• TASK INSTRUCTIONS: Copy every line that holds the string "mloadw" from the data below.

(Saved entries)
-- ==== Sys2Proof/Laws/PerInstr.lean ====
section
/-!
SUPPORT. One lemma per constructor of Instr: decoding the word of a well-formed instruction gives the instruction back
(R89..R114). Events have no word.
-/
set_option linter.unusedSimpArgs false
set_option Elab.async false
namespace Sys2Proof.Laws.Encoding

/-- Decoding the word of a well-formed instruction gives the instruction. -/
def Statement (i : Instr) : Prop := ∀ w, i.wellFormed = true → encode i = some w → decodeWord w = .ok i
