theorem decodes_vector_B_to_D : agrees [
    (0xD0EB0A82, .vaddInt .w 3 10 12 5 2), (0xD0EB0A86, .vsubInt .w 3 10 12 5 2),
    (0xD0EB0A8A, .vmulInt .w 3 10 12 5 2), (0xD0EB0A8E, .vminInt .w 3 10 12 5 2),
    (0xD0EB0A92, .vmaxInt .w 3 10 12 5 2), (0xD0EB0A96, .vminu .w 3 10 12 5 2), (0xD0EB0A9A, .vmaxu .w 3 10 12 5 2),
    (0xD0EB0A9E, .vand .w 3 10 12 5 2), (0xD0EB0AA2, .vor .w 3 10 12 5 2), (0xD0EB0AA6, .vxor .w 3 10 12 5 2),
    (0xD0EB0AAA, .vsll .w 3 10 12 5 2), (0xD0EB0AAE, .vsrl .w 3 10 12 5 2), (0xD0EB0AB2, .vsra .w 3 10 12 5 2),
    (0xD1AB0AB6, .vcmpeqInt .w 6 10 12 5 2), (0xD1AB0ABA, .vcmpltInt .w 6 10 12 5 2),
    (0xD1AB0ABE, .vcmpltu .w 6 10 12 5 2), (0xD0E80AC2, .vredsumInt .w 3 10 5 2), (0xD0E80AC6, .vabsInt .w 3 10 5 2),
    (0xD0E80ACA, .vnegInt .w 3 10 5 2), (0xD4E85286, .vcvt 1 4 0 true 3 10 5 2), (0xD8EB0282, .vshufD 3 10 12 5 2),
    (0xD8EB0286, .vshufW 3 10 12 5 2), (0xD8EB028A, .vshufB 3 10 12 5 2), (0xD8EB028E, .vselD 3 10 12 5 2),
    (0xD8EB0292, .vselW 3 10 12 5 2), (0xD8C08696, .vbcastD 3 33 5 2), (0xD8C0869A, .vbcastW 3 33 5 2),
    (0xD9A8841E, .vextD 33 10 6 2), (0xD9A88422, .vextW 33 10 6 2), (0xD8D88426, .vinsD 3 33 6 2),
    (0xD8D8842A, .vinsW 3 33 6 2), (0xD98C402E, .vmand 6 3 1 2), (0xD98C4032, .vmor 6 3 1 2),
    (0xD98C4036, .vmxor 6 3 1 2), (0xD98C003A, .vmnot 6 3 2), (0xD980843E, .vmput 6 33 2), (0xD80C8442, .vmget 33 3 2),
    (0xD8E802C6, .vmov 3 10 5 2), (0xDCC08402, .vld 3 33 2), (0xDCC08686, .vstD 3 33 5 2),
    (0xDCC0868A, .vstW 3 33 5 2), (0xDCC0868E, .vstB 3 33 5 2)] = true := by decide +kernel

theorem decodes_engines_and_system : agrees [
    (0xE2800002, .mlease 5 2), (0xE2840002, .mrel 5 2), (0xE288A31A, .mfmt 5 10 12 6 2), (0xE28CA01A, .mgeo 5 10 6 2),
    (0xE290A31A, .mloadw 5 10 12 6 2), (0xE2940002, .mswap 5 2), (0xE298A31A, .mstream 5 10 12 (.set 6) 2),
    (0xE29C0002, .mdrain 5 2), (0xE680A326, .gather 5 10 12 (.handle 1) 2), (0xE684A31A, .scatter 5 10 12 (.set 6) 2),
    (0xE688A31A, .scatterAdd 5 10 12 (.set 6) 2), (0xE40CA02A, .hset 10 2 2), (0xE410A02A, .hget 10 2 2),
    (0xE694A32A, .hld 5 10 12 2 2), (0xE698A32A, .hst 5 10 12 2 2), (0xEA80A31A, .cpy 5 10 12 6 2),
    (0xEA84A31A, .cpy2 5 10 12 6 2), (0xEA88A31A, .cpy3 5 10 12 6 2), (0xEAA00002, .fwait 5 2),
    (0xEAA4A002, .ftest 5 10 2), (0xEAA80002, .fcancel 5 2), (0xEAACA002, .fpassRead 5 10 2),
    (0xEAB0A002, .fpassWrite 5 10 2), (0xEE80A302, .spmap 5 10 12 2), (0xEE84A302, .spfree 5 10 12 2),
    (0xEE88A302, .sppin 5 10 12 2), (0xEE8CA002, .spmig 5 10 2), (0xEE90A302, .spflush 5 10 12 2),
    (0xED20A302, .sbind 2 10 12 2), (0xED240002, .sfree 2 2), (0xEC28A002, .qbind 10 2), (0xF0000082, .fence .pkg 2),
    (0xF0000086, .fenceX .pkg 2), (0xF002808A, .bar .pkg 10 2), (0xF002808E, .barjoin .pkg 10 2),
    (0xF0028092, .barleave .pkg 10 2), (0xF0028C96, .wait .pkg 10 12 2), (0xF002809A, .publish .pkg 10 2),
    (0xF4300402, .csrr 3 256 2), (0xF4029402, .csrw 256 10 2), (0xF402A402, .csrs 256 10 2),
    (0xF402B402, .csrc 256 10 2), (0xF8000002, .nop 2), (0xF8000006, .eret 2), (0xF802800A, .trap 10 2),
    (0xF832800E, .wpsw 3 10 2), (0xF8000012, .sleep 2), (0xF8000016, .brk 2)] = true := by decide +kernel


/-! ## Decoding: the words that the spec itself works out -/

/-- The worked examples of R115, R217, R253, R259, R268 and of the entries R344..R402. -/
theorem worked_examples_integer : agrees [
    (0x04304200, .add 3 1 2 0), (0x0492_7800, .add 9 9 56 0), (0x0871_BFFC, .addi 7 6 (-1) 0), (0x0451_8708, .and 5 6 7 0),
    (0x0C20_C3FC, .andi 2 3 0xFF 0), (0x0420_C05C, .clz 2 3 0), (0x0431_054F, .div 3 4 5 3), (0x2C10_880C, .ext 1 2 8 3 0),
    (0x3010_880C, .exts 1 2 8 3 0), (0x3451_901C, .ins 5 6 16 7 0), (0x0431_0534, .max 3 4 5 0), (0x0431_0541, .mul 3 4 5 1),
    (0x0431_0520, .rol 3 4 5 0), (0x0431_0524, .ror 3 4 5 0), (0x0420_C070, .sextW 2 3 0), (0x0431_0514, .sll 3 4 5 0),
    (0x201E_0018, .slli 1 56 6 0), (0x0410_8328, .slt 1 2 3 0), (0x1810_BFFC, .slti 1 2 (-1) 0), (0x1C10_8004, .sltiu 1 2 1 0),
    (0x0410_832C, .sltu 1 2 3 0), (0x0431_051C, .sra 3 4 5 0), (0x2820_C0FC, .srai 2 3 63 0), (0x0431_0518, .srl 3 4 5 0),
    (0x0503_3804, .sub 16 12 56 0), (0x0440_C204, .sub 4 3 2 0), (0x0420_C07C, .zextW 2 3 0)] = true := by decide +kernel

theorem worked_examples_memory : agrees [
    (0x4875_020C, .ldS .w 7 20 2 0), (0x4C90_800C, .ldS .d 9 2 0 0), (0x602E_3980, .aadd .d 2 56 57 .pkg 0),
    (0x6451_C644, .aswap .w 5 7 6 .clu 0), (0x6841_8560, .casD 4 6 5 .die 0), (0x6C80_CAA0, .casQ 8 3 10 .sys 0),
    (0x7842_7FF4, .blt 4 9 (-3) 0), (0x7010_0014, .beq 1 0 5 0), (0x9800_C40C, .cradd 3 4 0), (0x9801_4600, .crdeclD 5 6 0),
    (0x9801_4608, .crdeclF64 5 6 0), (0x9852_4010, .poolget 5 9 0)] = true := by decide +kernel

theorem worked_examples_floating_point : agrees [
    (0xA470_803D, .fabs .f32 7 2 1), (0xA031_0501, .fadd .f64 3 4 5 1), (0xA020_C035, .fclass .f64 2 3 1),
    (0xA841_4081, .fcvt 4 0 4 5 1), (0xA820_C021, .fcvt 1 0 2 3 1), (0xA431_050F, .fdiv .f32 3 4 5 3), (0xA061_C829, .feq .f64 6 7 8 1),
    (0xA051_871D, .fmadd .f64 5 6 7 1), (0xA010_8315, .fmin .f64 1 2 3 1), (0xA030_4121, .fmsub .f64 3 1 1 1),
    (0xA070_8039, .fneg .f64 7 2 1), (0xA020_C013, .fsqrt .f64 2 3 3)] = true := by decide +kernel

theorem worked_examples_vectors : agrees [
    (0xC0C4_8001, .vaddFp .f64 3 1 2 0 1), (0xD0C4_8801, .vaddInt .w 3 1 2 0 1), (0xD048_C01D, .vand .b 1 2 3 0 1),
    (0xD940_2415, .vbcastD 5 9 0 1), (0xC048_C031, .vcmpltFp .f64 1 2 3 0 1), (0xD048_C83D, .vcmpltu .w 1 2 3 0 1),
    (0xD484_5005, .vcvt 1 4 0 true 2 1 0 1), (0xC048_C014, .vdiv .f64 1 2 3 0 0), (0xD8C8_141D, .vextD 5 2 3 1),
    (0xC448_D00D, .vfma .f32 1 2 3 4 0 1), (0xD848_2425, .vinsD 1 9 2 1), (0xDC40_2400, .vld 1 9 0), (0xD848_C02D, .vmand 1 2 3 1),
    (0xD115_8D19, .vmaxu .d 4 5 6 2 1), (0xD808_1C41, .vmget 7 2 1), (0xD848_0045, .vmov 1 2 0 1), (0xD840_043D, .vmput 1 1 1),
    (0xC048_0038, .vredsumFp .f64 1 2 0 0), (0xD848_C20D, .vselD 1 2 3 4 1), (0xD848_C001, .vshufD 1 2 3 0 1),
    (0xD048_CC29, .vsll .d 1 2 3 0 1), (0xC448_0018, .vsqrt .f32 1 2 0 0), (0xDCC0_1004, .vstD 3 4 0 0), (0xDC40_0488, .vstW 1 1 1 0)] = true := by
  decide +kernel

theorem worked_examples_engines : agrees [
    (0xE000_0000, .mlease 0 0), (0xE304_0000, .mrel 6 0), (0xE088_3000, .mfmt 1 3 0 0 0), (0xE10C_4000, .mgeo 2 4 0 0),
    (0xE190_5000, .mloadw 3 5 0 0 0), (0xE214_0000, .mswap 4 0), (0xE298_6040, .mstream 5 6 1 (.set 0) 0),
    (0xE018_20E4, .mstream 0 2 3 (.handle 1) 0), (0xE01C_0000, .mdrain 0 0), (0xE500_7220, .gather 2 7 8 (.handle 0) 0),
    (0xE400_3104, .gather 0 3 4 (.set 1) 0), (0xE504_720C, .scatter 2 7 8 (.set 3) 0), (0xE488_3104, .scatterAdd 1 3 4 (.set 1) 0),
    (0xE40C_3024, .hset 3 1 0), (0xE414_2268, .hld 0 2 9 2 0), (0xE498_4160, .hst 1 4 5 0 0), (0xE984_A2C8, .cpy2 3 10 11 2 0),
    (0xE980_A2C8, .cpy 3 10 11 2 0), (0xEB88_1094, .cpy3 7 1 2 5 0), (0xE9A0_0000, .fwait 3 0), (0xE9A4_5000, .ftest 3 5 0),
    (0xE9A8_0000, .fcancel 3 0), (0xE92C_6000, .fpassRead 2 6 0), (0xE930_6000, .fpassWrite 2 6 0), (0xED00_4140, .spmap 2 4 5 0),
    (0xEC8C_7000, .spmig 1 7 0), (0xEC28_4000, .qbind 4 0)] = true := by decide +kernel

theorem worked_examples_system : agrees [
    (0xF000_0080, .fence .pkg 0), (0xF000_0064, .fenceX .die 0), (0xF001_4088, .bar .pkg 5 0), (0xF003_4068, .bar .die 13 0),
    (0xF001_404C, .barjoin .clu 5 0), (0xF001_4050, .barleave .clu 5 0), (0xF001_8794, .wait .pkg 6 7 0), (0xF002_40B8, .publish .sys 9 0),
    (0xF002_4098, .publish .pkg 9 0), (0xF570_0018, .csrr 23 6 0), (0xF400_5400, .csrw 0x100 1 0), (0xF400_6000, .csrs 0 1 0),
    (0xF400_7000, .csrc 0 1 0), (0xF801_4008, .trap 5 0), (0xF800_0014, .brk 0), (0xF841_400C, .wpsw 4 5 0)] = true := by decide +kernel

/-! ## Ill-formed terms, one for each check -/

theorem refuses_ill_formed : ([
    .ext 1 2 60 4 0, .exts 1 2 63 1 0, .ins 1 2 1 63 0,
    .ld .q 3 1 0 0, .ld .q 48 1 0 0, .ldU .d 2 1 0 0, .ldAcq .q 5 1 0 .pkg 0, .ldS .b 2 1 0 0, .ldS .q 2 1 0 0, .st .q 7 1 0 0,
    .stRel .q 47 1 0 .pkg 0, .stClr .q 50 1 0 0, .casD 48 1 2 .pkg 0, .casD 54 1 2 .pkg 0, .casQ 3 1 2 .pkg 0, .casQ 4 1 3 .pkg 0,
    .fcvt 1 1 2 3 0, .fcvt 4 6 2 3 0, .vcvt 11 1 0 false 1 2 0 0, .vcvt 1 12 0 false 1 2 0 0, .vcvt 1 7 0 false 1 2 0 0,
    .vcvt 1 1 0 false 1 2 0 0, .vcvt 1 4 4 false 1 2 0 0, .vcvt 0 2 4 false 1 2 0 0, .vcvt 1 9 0 true 1 2 0 0, .vextD 1 2 8 0, .vinsD 1 2 8 0,
    .publish .die 9 0, .csrr 3 0x00A 0, .csrw 0x020 3 0, .csrs 0x0FF 3 0, .csrc 0x200 3 0] : List Instr).all
      (fun i => !i.wellFormed && (encode i).all fun w => (decodeWord w).toOption != some i) = true := by decide +kernel

theorem accepts_boundaries : ([
    .ext 1 2 60 3 0, .ins 1 2 0 63 0, .ld .q 46 1 0 0, .ldU .w 2 1 0 0, .casD 47 1 2 .pkg 0, .casD 55 1 2 .pkg 0, .casQ 46 1 0 .pkg 0,
    .fcvt 3 6 2 3 0, .vcvt 10 6 0 false 1 2 0 0, .vcvt 1 4 3 true 1 2 0 0, .vcvt 7 1 1 false 1 2 0 0, .vcvt 8 9 0 true 1 2 0 0,
    .vextD 1 2 7 0, .vextW 1 2 15 0, .publish .sys 9 0, .csrr 3 9 0, .csrw 0x1FF 3 0] : List Instr).all
      (fun i => i.wellFormed && (encode i).isSome) = true := by decide +kernel

/-- Words that decode to nothing (R94): major 0, a nonzero reserved field, a scope of 6, an unlisted CSR, an operation that is none. -/
theorem refuses_words : ([0x00000000, 0x0431_0580, 0x0420C15C, 0x40800C0C, 0x6C80_CAC0, 0xF40000_28, 0xF800_0018, 0xE03C_0000, 0x5C000000,
    0xFC000000, 0xF0000018, 0xA8000000] : List (BitVec 32)).all (fun w => (decodeWord w).toOption == none) = true := by decide +kernel

/-! ## One step: the values that the spec works out -/

/-- What an instruction leaves in a register. -/
def leaves (s : State) (i : Instr) (d : Fin 64) : Word := (after (exec i s)).cx.w[d]

/-- What it sends to a register later. -/
def sends (s : State) (i : Instr) (r : RegRef) : Option Nat :=
  ((after (exec i s)).cx.results.find? fun p => p.reg == r).map fun p => p.val.toNat

/-- R8, R348..R350, R406, R376, R380, R446: wraps, signs and the corners of division. -/
theorem test_integer :
    leaves (free [(1, 0xFFFFFFFFFFFFFFFF), (2, 2)]) (.add 3 1 2 0) 3 = 1 ∧ leaves (free [(1, 1), (2, 2)]) (.sub 1 1 2 0) 1 = 0xFFFFFFFFFFFFFFFF ∧
      leaves (free [(1, 0x8000000000000000), (2, 0xFFFFFFFFFFFFFFFF)]) (.div 3 1 2 0) 3 = 0x8000000000000000 ∧
      leaves (free [(1, 0x8000000000000000), (2, 0xFFFFFFFFFFFFFFFF)]) (.rem 3 1 2 0) 3 = 0 ∧
      leaves (free [(1, 7)]) (.div 3 1 2 0) 3 = 0xFFFFFFFFFFFFFFFF ∧ leaves (free [(1, 7)]) (.remu 3 1 2 0) 3 = 7 ∧
      leaves (free [(1, 0xFFFFFFFFFFFFFFF9), (2, 2)]) (.div 3 1 2 0) 3 = 0xFFFFFFFFFFFFFFFD ∧
      leaves (free [(1, 0xFFFFFFFFFFFFFFF9), (2, 2)]) (.rem 3 1 2 0) 3 = 0xFFFFFFFFFFFFFFFF ∧
      leaves (free [(1, 0x8000000000000000), (2, 65)]) (.sra 3 1 2 0) 3 = 0xC000000000000000 ∧
      leaves (free [(1, 0x8000000000000001), (2, 1)]) (.rol 3 1 2 0) 3 = 3 ∧ leaves (free []) (.clz 3 1 0) 3 = 64 ∧
      leaves (free [(1, 0xFFFFFFFFFFFFFFFF), (2, 0xFFFFFFFFFFFFFFFF)]) (.mulh 3 1 2 0) 3 = 0 ∧
      leaves (free [(1, 0xFFFFFFFFFFFFFFFF), (2, 0xFFFFFFFFFFFFFFFF)]) (.mulhu 3 1 2 0) 3 = 0xFFFFFFFFFFFFFFFE ∧
      leaves (free [(2, 0xF00)]) (.exts 1 2 8 3 0) 1 = 0xFFFFFFFFFFFFFFFF ∧
      leaves (free [(5, 0xFFFFFFFFFFFFFFFF), (6, 0x12)]) (.ins 5 6 16 7 0) 5 = 0xFFFFFFFFFF12FFFF ∧
      leaves (free []) (.lui 3 0x20000 0) 3 = 0xFFFFFFFFE0000000 ∧ leaves (free [(3, 0x1234)]) (.lsi 3 0xABCD 0) 3 = 0x1234ABCD ∧
      leaves (free [(1, 5)]) (.add 0 1 1 0) 0 = 0 := by decide +kernel

/-- R101, R356, R407, R408. -/
theorem test_control_flow :
    (after (exec (.beq 1 0 5 0) (free []))).cx.pc = 20 ∧ (after (exec (.bne 1 0 5 0) (free []))).cx.pc = 4 ∧
      (after (exec (.j (-7) 0) (free []))).cx.pc = 0xFFFFE4 ∧ leaves (free []) (.jal 3 0) 61 = 4 ∧
      (after (exec (.jalr 0 61 0 0) (free [(61, 0x40)]))).cx.pc = 0x40 := by decide +kernel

• WRITTEN RESPONSE:
    (0xE290A31A, .mloadw 5 10 12 6 2), (0xE2940002, .mswap 5 2), (0xE298A31A, .mstream 5 10 12 (.set 6) 2),
    (0xE190_5000, .mloadw 3 5 0 0 0), (0xE214_0000, .mswap 4 0), (0xE298_6040, .mstream 5 6 1 (.set 0) 0),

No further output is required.